Similar to the previous experiment, the disturbance is applied at varying levels, here as the magnitude of the step. The step is set to occur two steps into the episode for all runs. 

Figure 18. Comparison of evaluation reward for a step disturbance applied to external dynamics

Figure 19. Comparison of evaluation reward for a step disturbance applied to actions

Figure 20. Comparison of evaluation reward for a step disturbance applied to observations


In comparison to the robustness of the controllers to white noise, the step disturbance has a much greater effect and lower magnitudes of disturbance result in a large decrease in reward. There is a dramatic decrease in reward when the agent can no longer stabilise the cartpole, as seen in figures 19 and 20. 

For the step disturbance on external dynamics, there is no significantly better controller although PPO has a higher reward overall across the varying magnitudes. For actions and observations, PPO again achieves the best overall performance, not decreasing in reward until after the step magnitude reaches higher than 5 N for action disturbances, comparatively much higher than the other approaches. SAC remains at a slightly higher reward compared to the other approaches, however, for high magnitudes, this is actually where SAC fails quickly. This results in a higher reward due to a smaller denominator (fewer steps) in Equation 3. This behaviour is shown in figure 22 where SAC fails while PPO succeeds in stabilising the cartpole. 
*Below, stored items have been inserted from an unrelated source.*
-- ==== Sys2Proof/Machine/Pair.lean ====
section
/-!
DEFINITION. The active and standby pair (R425 to R451) and the program exchange (R404, R405): heartbeats, the role lines,
synchronisation, the mirror store, takeover, planned swaps.
-/

namespace Sys2Proof.Machine

/-- The state with the pair side changed. -/
def State.modDuo (s : State) (f : DuoSt → DuoSt) : State := { s with duo := f s.duo }

/-- Whether the module works as one of a pair (R425). -/
def State.paired (s : State) : Bool := s.running Obj.REDUNDANCY_STATE && s.b Obj.PAIR_ENABLE

/-- Whether it is the active module of a pair. -/
def State.pairActive (s : State) : Bool := s.n Obj.PAIR_ROLE == 1

/-- Whether flash holds the pair function as RUNNING with PAIR_ENABLE. -/
def storedPair (s : State) : Bool :=
  match amGet? s.idp.flash Obj.REDUNDANCY_STATE with
  | some (st, l) => st == 1 && (amGetD l Obj.PAIR_ENABLE (.int 0)).toNat != 0
  | none => false

/-- Whether the module heeds ROLE_IN (R425, R429): PAIR_ENABLE is 1, as flash holds it until start-up has given the pair function
its state. -/
def State.heedsRole (s : State) : Bool := s.b Obj.PAIR_ENABLE || s.pow.phase != 0 && storedPair s

/-- RUN check of the pair function (R425). -/
def pairRunCheck (s : State) : Option Abort :=
  if s.b Obj.PAIR_ENABLE && s.n Obj.PAIR_POSITION == 0 then some (inconsistent Obj.PAIR_POSITION) else none

/-- STOP check (R451). -/
def pairStopCheck (s : State) : Option Abort :=
  if s.pairActive && s.n Obj.PAIR_SYNC == 2 then some (conflict Obj.PAIR_SYNC) else none

/-! ### Changes of role -/

/-- The safety controllers yield, or end yielding (R429, R437). -/
def setYield (b : Bool) (s : State) : State := driveEnables (s.modSafety fun z => { z with yield := b })

/-- The heads of BRIDGE chains take a role (R437, R448). -/
def bridgeHeads (role : Nat) (s : State) : State :=
  s.forAll (s.headList.filter fun h => s.n (Obj.HEAD_SHAPE h) == shapeBridge && s.n (Obj.HEAD_ROLE h) != roleOff) fun h s =>
    s.putN (Obj.HEAD_ROLE h) role

/-- A role change is recorded; the overlap of the two modules' pads, which ends within 4 ms (R442), is not the module's to see
(log entry 86). -/
def recordChange (kind : Nat) (s : State) : State :=
  let (n, s) := s.freshN
  ((s.putN Obj.LAST_ROLE_CHANGE s.pNow).putN Obj.LAST_CHANGE_KIND kind).putN Obj.LAST_OVERLAP (n % 4001)

/-- The module becomes STANDBY in service: it yields; its chains, loops, program and custody rest, but for an emergency
generation that is on its way (R429, R437, R449). -/
def becomeStandby (kind : Nat) (s : State) : State :=
  let s := recordChange kind (s.putN Obj.PAIR_ROLE 2)
  let s := bridgeHeads roleListening (setYield true s)
  let s := if s.b Obj.PILOT_ACTIVE then pilotEnd s else s
  let s := if s.calString?.isSome then calFinish 0 s else s
  let s := if (s.custody.gen.map Generation.reason) = some 2 then s else abandonGeneration s
  let s := ((clearDeals s).each s.asBuilt.strings abortProof).putB Obj.PROG_DEBUG false
  let s := s.modCustody fun c => { c with due := none }
  let s := s.forAll s.mappedCells fun x s => (hideCell x.1 s).putN (Obj.EST_FLAGS x.1) (2 ^ efCold)
  let up := s.b Obj.PAIR_LINK_UP
  ((s.putN Obj.PAIR_SYNC (b2n up)).putN Obj.SYNC_BLOCK (if up then 8 else 1)).modDuo fun d =>
    { d with moved := false, opening := false, handing := false, ceded := false, due := none, swapMark := none, takeover := none, mirror := [],
             control := none, program := none, cfgRefused := false, lastB := none, heard := [], awaits := [] }

/-- The slow part of a mirror entry (Table 18.5). -/
def slowPart (r : CpRec) (part : Nat) : Bytes :=
  match part with
  | 0 => (r.xBound.take 6).flatMap f32q
  | 1 => f32q (nth r.xBound 6 0) ++ r.theta.flatMap f32q
  | 2 => r.thetaBound.flatMap f32q ++ milliPercent r.anchorU ++ leBytes 1 r.profile ++ leBytes 1 0
  | _ => f32Bytes (Val.ofRat? r.anchorZ) ++ f32q r.anchorQ ++ milliPercent r.anchorDq ++ leBytes 2 r.fe ++ List.replicate 12 0

/-- The mirror entry of a cell with a PART (Table 18.4). -/
def mirrorEntry (s : State) (n part : Nat) : Bytes :=
  let r := cellCp s n
  leBytes 2 n ++ leBytes 2 (r.flags % 16 + 16 * part) ++ leBytes 4 (((s.cell n).record.lastSweep % 2 ^ 32).toNat) ++ r.x.flatMap f32q ++
    f32q r.drift ++ slowPart r part

/-- PART of the entry that the MIRROR field of a cell record holds. -/
def mirrorPart (b : Bytes) : Nat := fieldU b 2 2 / 16 % 4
Figure 21. Visualisation of performance with an action step disturbance with a magnitude of 2.0

Figure 22. Visualisation of performance with an action step disturbance with a magnitude of 4.5

PPO is the most robust approach to step disturbances overall amongst these approaches. 

Experiment 3: Impulse Disturbances

Impulse disturbances allow us to see the system’s response to a sudden, but temporary change. 

Figure 23. Example of a one-dimensional impulse function

Again, we look at varying levels of the impulse’s magnitude to test the controllers’ robustness. The width of the impulse is kept at 2 steps for all runs. 

Figure 24. Comparison of evaluation ward for an impulse disturbance applied to external dynamics

Figure 25. Comparison of evaluation reward for an impulse disturbance applied to actions

Figure 26. Comparison of evaluation reward for an impulse disturbance applied to observations


The dramatic decrease in reward seen in the previous experiment with step disturbance is even more pronounced with the impulse disturbance. Impulse disturbances might be more easily handled than step disturbances, which is understandable as step responses require the system to adapt to a new baseline whereas for impulse disturbances the change is only temporary, allowing the agent to handle larger magnitudes of disturbance. On the other hand, it will show a more dramatic change in reward when the sharp disturbance causes the agent to not be able to stabilise, shown in figures 24 and 25. PPO is the most robust to impulse disturbances on external dynamics and RARL has increased robustness compared to its performance with step disturbances. 

For the disturbances applied to actions, SAC and PPO are able to handle higher magnitudes of impulse disturbance than RARL or RAP. 

Figure 27. Visualisation of performance with an action impulse disturbance with a magnitude of 110

The impulse disturbance on observations does not affect any of the control approaches, even at very high values. This may be due to the disturbance occurring over two steps, meaning the effect does not last like the other kinds of disturbances previously shown. 

Further Investigation: Periodic Disturbances

In addition to white noise, step, and impulse disturbances, it is worth exploring the ability of the controllers to deal with periodic disturbances. These kinds of disturbances challenge the approaches since there is a constant disturbance, similar to white noise, that forces them to be robust to more complex patterns of disturbance.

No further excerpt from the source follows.